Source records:
-- ==== Sys2Proof/Machine/Bringup.lean ====
section
/-!
DEFINITION. Power-up, islands, the fatal state (spec/17_bringup.md R463 to R467, R471 to R473, R476, R477), SPDM (R468) and accesses of the host over
CXL.mem (spec/13_memory_model.md R370, spec/16_host.md R455).
-/
namespace Sys2Proof.Machine
set_option Elab.async false
open Sys2Proof

/-! ## Power (R26, R463, R465, R476) -/

/-- The device without power, or at the start of bring-up, where every link is held in reset: of the state before, only what lies outside
the device is left (DEDUCED, log 126). -/
def State.blank (s : State) (ph : Phase) : State :=
  { State.reset with inbox := s.inbox, outbox := s.outbox, free := s.free, host := s.host, hostErr := s.hostErr, phase := ph }

/-- The ROM's check of a board image (R465): the vendor root key is the one whose hash the ROM holds, and its signature over every other
byte of the image verifies. -/
def imageOk (img : BoardImage) : Bool := sha512 (keyBytes img.rootKey) == Config.rootHash && ecdsaOk img.rootKey img.bytes img.sig

/-- Steps 1 and 2: an image with a bad signature or a low SVN ends bring-up in the fatal state with BOOTERR. -/
def State.startBoot (s : State) (img : BoardImage) : State :=
  if !imageOk img || decide (img.svn < img.minSvn) then { s.blank .fatal with booterr := true }
  else
    let u : Units := ⟨img.pens, img.clusters, img.hbm, img.eth⟩
    { s.blank .boot with image := some img, factory := u, units := u }

/-- POWER_GOOD, for a device without power or right after reset. -/
def execPowerGood (img : BoardImage) (s : State) : Out :=
  .next (if s.phase == .off || (s.phase == .boot && s.image.isNone) then s.startBoot img else s)
/-- I3C_RESET: the board controller's RESET command restarts bring-up from step 1. -/
def execI3cReset (img : BoardImage) (s : State) : Out := .next (if s.phase == .off then s else s.startBoot img)
def execPowerRemoval (s : State) : Out := .next (s.blank .off)

/-! ## Bring-up (R463, R466) -/

/-- The numbers below `n` that a mask holds. -/
def bitsIn {w : Nat} (b : BitVec w) (n : Nat) : List Nat := (List.range n).filter (fun i => b.getLsbD i)

/-- A contained record of KIND 6 for a unit that fails in bring-up; the bank group of a pen or cluster and SOURCE are not named
(DESIGN CHOICE, log 3). -/
def State.bootRecord (s : State) (die unit : Nat) (group : Option Nat) : State :=
  let (n, s) := s.fresh
  let (k, s) := s.fresh
  let b := match group with
    | some g => g
    | none => 8 * die + Config.pick n % 8
  s.mcRecord { bank := b, sev := 2, kind := 6, unit := unit, source := Config.freeBits k % 256 }

/-- The records of the units of the factory map that fail. -/
def State.bootRecords (s : State) (img : BoardImage) : State :=
  let s := (bitsIn (img.pens &&& img.badPens) 192).foldl (fun s i => s.bootRecord (i / 48) i none) s
  let s := (bitsIn (img.clusters &&& img.badClusters) 48).foldl (fun s i => s.bootRecord (i / 12) i none) s
  let s := (bitsIn (img.hbm &&& img.badHbm) 12).foldl (fun s i => s.bootRecord (i / 3) i (some (8 * (i / 3) + 7))) s
  (bitsIn (img.eth &&& img.badEth) 64).foldl (fun s i => s.bootRecord 0 (i / 8) (some 32)) s

/-- BRINGUP_COMPLETE: steps 3 to 7: what fails is fenced, the unit map is published, READY is set; or bring-up ends in the fatal
state. -/
def execBringupComplete (s : State) : Out :=
  .next (match s.image with
    | none => s
    | some img =>
      if s.phase != .boot then s
      else
        let s := s.bootRecords img
        let u : Units := ⟨img.pens &&& ~~~img.badPens, img.clusters &&& ~~~img.badClusters, img.hbm &&& ~~~img.badHbm,
                          img.eth &&& ~~~img.badEth⟩
        if img.d2dFail || img.ioFail || img.hostFail || u.clusters = 0 || u.hbm = 0 then { s with phase := .fatal, units := u }
        else
          let s := { s with units := u, mapver := 1, phase := .ready }
          { s with mapAtReady := s.unitMapBody })

/-! ## Islands (R472, R473) -/

/-- An island that throttles. -/
def throttles (i : Nat) : Bool := decide (i < 56) && i != 52 && i != 53

/-- A cause to throttle holds, or the step has fallen: the next fall comes 1 ms later at the earliest (DEDUCED, log 158). -/
def State.calm (s : State) (i : Nat) : State := { s with calmAt := SMap.set 0 s.calmAt i (s.rtc.toNat + 1000000) }

/-- THROTTLE_STEP_UP: a cause to throttle holds, and k rises by one step, at most once per 10 µs. -/
def execThrottleStepUp (i : Nat) (s : State) : Out :=
  let k := SMap.get 0 s.islands i
  .next (if !throttles i then s
    else if 8 ≤ k || decide (s.rtc.toNat < SMap.get 0 s.raiseAt i) then s.calm i
    else { s.calm i with islands := SMap.set 0 s.islands i (k + 1), raiseAt := SMap.set 0 s.raiseAt i (s.rtc.toNat + 10000) })
/-- THROTTLE_STEP_DOWN: no cause has held for 1 ms, and k falls by one step. -/
def execThrottleStepDown (i : Nat) (s : State) : Out :=
  .next (if !throttles i || decide (s.rtc.toNat < SMap.get 0 s.calmAt i) then s else { s.calm i with islands := SMap.set 0 s.islands i (SMap.get 0 s.islands i - 1) })
/-- THERMAL_TRIP: a sensor at or above 110 °C is a fatal error of the POWER bank; KIND and SOURCE are not named (DESIGN CHOICE, log 3). -/
def execThermalTrip (i : Nat) (s : State) : Out :=
  let (n, t) := s.fresh
  let (k, t) := t.fresh
  .next { t.mcRecord { bank := 39, sev := 3, kind := Config.freeBits n % 256, unit := i, source := Config.freeBits k % 256 } with
    phase := .fatal }

/-! ## Links and the test port -/

/-- ETHERNET_LINK_CHANGE. -/
def execEthernetLinkChange (port : Nat) (up : Bool) (s : State) : Out :=
  let m : BitVec 8 := 1#8 <<< port
  .next { s with links := if up then s.links ||| m else s.links &&& ~~~m }

/-- BOUNDARY_SCAN (R477): the port is open before step 2, and after it when the image sets DEBUG. It shows the package's signals and
changes nothing (DESIGN CHOICE, log 104). -/
def execBoundaryScan (s : State) : Out :=
  let opened := match s.image with
    | none => true
    | some img => img.debug
  .next (if opened && s.phase != .off then { s with outbox := s.outbox ++ [.scan] } else s)

/-! ## CXL.mem (R370, R455) -/

/-- CXL_MEM_ACCESS: the decoder maps host physical addresses onto device physical addresses from 0 on. Tentative lines are committed first
(R371); a read of poisoned memory is answered as poisoned (R471) (PRESUMED, log 157). -/
def execCxlMemAccess (addr : Nat) (write : Option (List Byte)) (len : Nat) (s : State) : Out :=
  let n := match write with
    | some bs => bs.length
    | none => len
  .next (if !s.cxlen || stackTop < addr + n then s
    else
      let s := s.commitLines none addr n
      match write with
      | some bs => (s.putMem 0 addr bs).2
      | none => if s.poisoned addr n then { s.poisonRecord addr with outbox := s.outbox ++ [.poisoned 0] }
        else { s with outbox := s.outbox ++ [.cxl (rdBytes s.mem addr n)] })

/-! ## Reads from outside (R20, R435, R464, R476) -/

/-- A configuration read: all 64 functions are there (DESIGN CHOICE, log 125). -/
def State.configRead (s : State) (fn off : Nat) : State :=
  if 63 < fn then s
  else { s with outbox := s.outbox ++ [.config fn off (Config.configSpace fn off (SMap.get none s.config (fn * 4096 + off % 4096)))] }

/-- A configuration write of 4 bytes: it is kept, and one of the right bits starts a function-level reset (R459) (DESIGN CHOICE, log 125). -/
def State.configWrite (s : State) (fn off v : Nat) : State :=
  if 63 < fn then s
  else
    let s := { s with config := SMap.set none s.config (fn * 4096 + off % 4096) (some (v % 2 ^ 32)), outbox := s.outbox ++ [.configDone fn off] }
    if Config.startsReset (off % 4096) (v % 2 ^ 32) then
      match execFunctionLevelReset fn s with
      | .next t => t
      | _ => s
    else s

/-- A read of the board controller over I3C: STATUS and BOOTERR, or the 32 bytes of a bank (DESIGN CHOICE, log 125). -/
def State.i3cRead (s : State) (bank : Option Nat) : State :=
  let bs := match bank with
    | none => toBytes 8 s.statusReg ++ toBytes 1 (bit s.booterr 0)
    | some b => rdBytes (readFields bankFields (SMap.get {} s.banks b)) 0 32
  { s with outbox := s.outbox ++ [.i3c bs] }

/-! ## SPDM (R468; the message formats are those of SPDM 1.3, PRESUMED, log 33) -/

/-- A response: version 1.3, code, two parameters, body. -/
def spdm (code p1 p2 : Nat) (body : List Byte) : List Byte := toBytes 1 0x13 ++ toBytes 1 code ++ toBytes 1 p1 ++ toBytes 1 p2 ++ body
def spdmError (e : Nat) : List Byte := spdm 0x7F e 0 []

/-- The PF answers, once verified firmware runs; VFs answer nothing. -/
def State.spdmAnswer (s : State) (fn : Nat) (bytes : List Byte) : State :=
  if fn = 0 && s.image.isSome then { s with outbox := s.outbox ++ [.spdm fn bytes] } else s

/-- Requests that need the agreed version, or algorithms too. -/
def State.spdmIf (s : State) (fn : Nat) (ok : Bool) (bytes : List Byte) : State :=
  s.spdmAnswer fn (if ok then bytes else spdmError 4)

def execGetVersion (fn : Nat) (s : State) : Out :=
  let s' := if fn = 0 && s.image.isSome then { s with spdmVer := true, spdmAlg := false } else s
  .next (s'.spdmAnswer fn ([0x10, 0x04, 0, 0, 0, 1] ++ toBytes 2 0x1300))

/-- GET_CAPABILITIES: certificates, challenge, measurements with signature; the timing exponent and the sizes are free (DESIGN CHOICE, log 3). -/
def execGetCapabilities (fn : Nat) (s : State) : Out :=
  let (n, t) := s.fresh
  let (k, t) := t.fresh
  .next (t.spdmIf fn s.spdmVer (spdm 0x61 0 0 ([0] ++ toBytes 1 (Config.freeBits n) ++ toBytes 2 0 ++ toBytes 4 0x16
    ++ toBytes 8 (Config.freeBits k))))

/-- NEGOTIATE_ALGORITHMS: ECDSA P-521 and SHA-512, or no agreement. -/
def execNegotiateAlgorithms (fn : Nat) (p521 sha512 : Bool) (s : State) : Out :=
  let ok := p521 && sha512
  let s' := if fn = 0 && s.image.isSome && s.spdmVer then { s with spdmAlg := ok } else s
  .next (s'.spdmIf fn s.spdmVer (if ok then
      spdm 0x63 0 0 (toBytes 2 36 ++ [1, 0] ++ toBytes 4 8 ++ toBytes 4 0x100 ++ toBytes 4 4 ++ toBytes 12 0 ++ toBytes 4 0)
    else spdmError 1))

/-- The certificate chain of the one slot: the identity certificate of the board image (R467) (DESIGN CHOICE, log 17). -/
def State.certChain (s : State) : List Byte :=
  match s.image with
  | some img => img.cert
  | none => []

def execGetDigests (fn : Nat) (s : State) : Out :=
  .next (s.spdmIf fn s.spdmAlg (spdm 0x01 0 1 (sha512 s.certChain)))

/-- GET_CERTIFICATE: a portion of the chain of slot 0. -/
def execGetCertificate (fn slot off len : Nat) (s : State) : Out :=
  let c := s.certChain
  let p := (c.drop off).take len
  .next (s.spdmIf fn s.spdmAlg (if slot != 0 || decide (c.length < off) then spdmError 1
    else spdm 0x02 0 0 (toBytes 2 p.length ++ toBytes 2 (c.length - off - p.length) ++ p)))

/-- The value of a measurement (R468, R477) (DESIGN CHOICE, log 103). -/
def State.measure (s : State) (i : Nat) : List Byte :=
  match i with
  | 1 => toBytes 64 Config.romHash.toNat
  | 2 => match s.image with
    | some img => sha512 img.bytes ++ toBytes 8 img.svn ++ toBytes 1 (if img.debug then 1 else 0)
    | none => []
  | 3 => sha512 s.mapAtReady
  | _ => sha512 s.unitMapBody

/-- A measurement block. -/
def State.measureBlock (s : State) (i : Nat) : List Byte :=
  let v := s.measure i
  toBytes 1 i ++ [1] ++ toBytes 2 (v.length + 3) ++ [0x01] ++ toBytes 2 v.length ++ v

/-- CHALLENGE of slot 0: the hash of the chain, a fresh nonce, the hash of all measurements, and the signature over the request's nonce
and the response. -/
def execChallenge (fn slot : Nat) (nonce : BitVec 256) (s : State) : Out :=
  let (n, t) := s.fresh
  let m := spdm 0x03 0 1 (sha512 s.certChain ++ toBytes 32 (Config.freeBits n)
    ++ sha512 ([1, 2, 3, 4].flatMap s.measureBlock) ++ toBytes 2 0 ++ toBytes 8 0)
  .next (t.spdmIf fn s.spdmAlg (if slot != 0 then spdmError 1 else m ++ Config.identitySign (toBytes 32 nonce.toNat ++ m)))

/-- GET_MEASUREMENTS: index 0 asks for their number, 0xFF for all. A response ends with a nonce, no opaque data and the requester's
context; asked for with a nonce, it is signed like a challenge. -/
def execGetMeasurements (fn : Nat) (index : Nat × Option (BitVec 256)) (s : State) : Out :=
  let (index, sign) := index
  let (n, t) := s.fresh
  let done (m : List Byte) : List Byte :=
    let m := m ++ toBytes 32 (Config.freeBits n) ++ toBytes 2 0 ++ toBytes 8 0
    match sign with
    | some nonce => m ++ Config.identitySign (toBytes 32 nonce.toNat ++ m)
    | none => m
  let blocks (l : List Nat) : List Byte :=
    let b := l.flatMap s.measureBlock
    done (spdm 0x60 0 0 (toBytes 1 l.length ++ toBytes 3 b.length ++ b))
  .next (t.spdmIf fn s.spdmAlg (if index = 0 then done (spdm 0x60 4 0 (toBytes 4 0))
    else if index = 0xFF then blocks [1, 2, 3, 4]
    else if index ≤ 4 then blocks [index] else spdmError 1))

/-- The request codes of the seven requests that are supported. -/
def spdmCodes : List Nat := [0x84, 0xE1, 0xE3, 0x81, 0x82, 0x83, 0xE0]
/-- A request of another code, those of session establishment among them: UnsupportedRequest, with the code. -/
def State.spdmOther (s : State) (fn code : Nat) : State :=
  if spdmCodes.contains (code % 256) then s else s.spdmAnswer fn (spdm 0x7F 7 (code % 256) [])

/-! ## What happens in each phase (R26, R464, R476) -/

/-- What can happen to a device that is not READY: power, bring-up, checks, links, the test port, SPDM, and what the host port answers. -/
def earlyEvent : Instr → Bool
  | .powerGood _ => true
  | .bringupComplete => true
  | .i3cReset _ => true
  | .powerRemoval => true
  | .fatalError .. => true
  | .thermalTrip _ => true
  | .ethernetLinkChange .. => true
  | .boundaryScan => true
  | .getVersion _ => true
  | .getCapabilities _ => true
  | .negotiateAlgorithms .. => true
  | .getDigests _ => true
  | .getCertificate .. => true
  | .challenge .. => true
  | .getMeasurements .. => true
  | .cdropRead _ => true
  | .functionLevelReset _ => true
  | _ => false

/-- What can happen to a device without power. -/
def offEvent : Instr → Bool
  | .powerGood _ => true
  | .powerRemoval => true
  | _ => false

/-- A move has an effect in a phase. -/
def Phase.lets (p : Phase) (m : Move) : Bool :=
  match p with
  | .ready => true
  | .off => (match m with | .ev i => offEvent i | _ => false)
  | _ => (match m with
    | .ev i => earlyEvent i
    | .clock => true
    | .hostRead .. => true
    | .configRead .. => true
    | .configWrite .. => true
    | .resetDone _ => true
    | .unsupported _ => true
    | .spdmRequest .. => true
    | .i3cRead _ => true
    | _ => false)

end Sys2Proof.Machine
end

Task brief »
As listed above, the lines from the line with "let (k, s) := s.fresh" to the line with "img.eth &&& ~~~img.badEth⟩" are to be echoed exactly, with both ends included and nothing added.

Result of the task »
  let (k, s) := s.fresh
  let b := match group with
    | some g => g
    | none => 8 * die + Config.pick n % 8
  s.mcRecord { bank := b, sev := 2, kind := 6, unit := unit, source := Config.freeBits k % 256 }

/-- The records of the units of the factory map that fail. -/
def State.bootRecords (s : State) (img : BoardImage) : State :=
  let s := (bitsIn (img.pens &&& img.badPens) 192).foldl (fun s i => s.bootRecord (i / 48) i none) s
  let s := (bitsIn (img.clusters &&& img.badClusters) 48).foldl (fun s i => s.bootRecord (i / 12) i none) s
  let s := (bitsIn (img.hbm &&& img.badHbm) 12).foldl (fun s i => s.bootRecord (i / 3) i (some (8 * (i / 3) + 7))) s
  (bitsIn (img.eth &&& img.badEth) 64).foldl (fun s i => s.bootRecord 0 (i / 8) (some 32)) s

/-- BRINGUP_COMPLETE: steps 3 to 7: what fails is fenced, the unit map is published, READY is set; or bring-up ends in the fatal
state. -/
def execBringupComplete (s : State) : Out :=
  .next (match s.image with
    | none => s
    | some img =>
      if s.phase != .boot then s
      else
        let s := s.bootRecords img
        let u : Units := ⟨img.pens &&& ~~~img.badPens, img.clusters &&& ~~~img.badClusters, img.hbm &&& ~~~img.badHbm,
                          img.eth &&& ~~~img.badEth⟩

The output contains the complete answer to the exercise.